* Exercise brief *
Print the first line of the records below and every line after it, up to and including the line with "stop maxc _ _". Print nothing else.

┌─ Dataset content

-- ==== Sys2Proof/WellFormed.lean ====
section
/-! DEFINITION. WellFormed.lean: the checks of R68 that a command's own fields must pass. The checks that also read ARG (READ_TE
with range 0, CAVLC_BLOCK's nC) stand in Machine/Operands.lean. -/

namespace Sys2Proof

/-- The MAXC code of a block command is not reserved (R65, R68). -/
def Instr.maxcDefined : Instr → Bool
  | .readUe => true
  | .readSe => true
  | .readTe => true
  | .readCe => true
  | .cavlcBlock _ _ maxc _ => (Tables.maxCoefficients maxc).isSome
  | .cabacBlock _ _ maxc _ _ => (Tables.maxCoefficients maxc).isSome

/-- A block command has `scanIndexStart <= scanIndexEnd` (R68). -/
def Instr.spanOrdered : Instr → Bool
  | .readUe => true
  | .readSe => true
  | .readTe => true
  | .readCe => true
  | .cavlcBlock start stop _ _ => decide (start.toNat ≤ stop.toNat)
  | .cabacBlock start stop _ _ _ => decide (start.toNat ≤ stop.toNat)

/-- A block command has `scanIndexEnd <= maxCoefficients - 1` (R68). -/
def Instr.spanFits : Instr → Bool
  | .readUe => true
  | .readSe => true
  | .readTe => true
  | .readCe => true
  | .cavlcBlock _ stop maxc _ => decide (stop.toNat < (Tables.maxCoefficients maxc).getD 64)
  | .cabacBlock _ stop maxc _ _ => decide (stop.toNat < (Tables.maxCoefficients maxc).getD 64)

/-- A command whose fields are legal (R68). -/
def Instr.wellFormed (i : Instr) : Bool :=
  i.maxcDefined && i.spanOrdered && i.spanFits

end Sys2Proof
end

└─

* Task result *
-- ==== Sys2Proof/WellFormed.lean ====
section
/-! DEFINITION. WellFormed.lean: the checks of R68 that a command's own fields must pass. The checks that also read ARG (READ_TE
with range 0, CAVLC_BLOCK's nC) stand in Machine/Operands.lean. -/

namespace Sys2Proof

/-- The MAXC code of a block command is not reserved (R65, R68). -/
def Instr.maxcDefined : Instr → Bool
  | .readUe => true
  | .readSe => true
  | .readTe => true
  | .readCe => true
  | .cavlcBlock _ _ maxc _ => (Tables.maxCoefficients maxc).isSome
  | .cabacBlock _ _ maxc _ _ => (Tables.maxCoefficients maxc).isSome

/-- A block command has `scanIndexStart <= scanIndexEnd` (R68). -/
def Instr.spanOrdered : Instr → Bool
  | .readUe => true
  | .readSe => true
  | .readTe => true
  | .readCe => true
  | .cavlcBlock start stop _ _ => decide (start.toNat ≤ stop.toNat)
  | .cabacBlock start stop _ _ _ => decide (start.toNat ≤ stop.toNat)

/-- A block command has `scanIndexEnd <= maxCoefficients - 1` (R68). -/
def Instr.spanFits : Instr → Bool
  | .readUe => true
  | .readSe => true
  | .readTe => true
  | .readCe => true
  | .cavlcBlock _ stop maxc _ => decide (stop.toNat < (Tables.maxCoefficients maxc).getD 64)
  | .cabacBlock _ stop maxc _ _ => decide (stop.toNat < (Tables.maxCoefficients maxc).getD 64)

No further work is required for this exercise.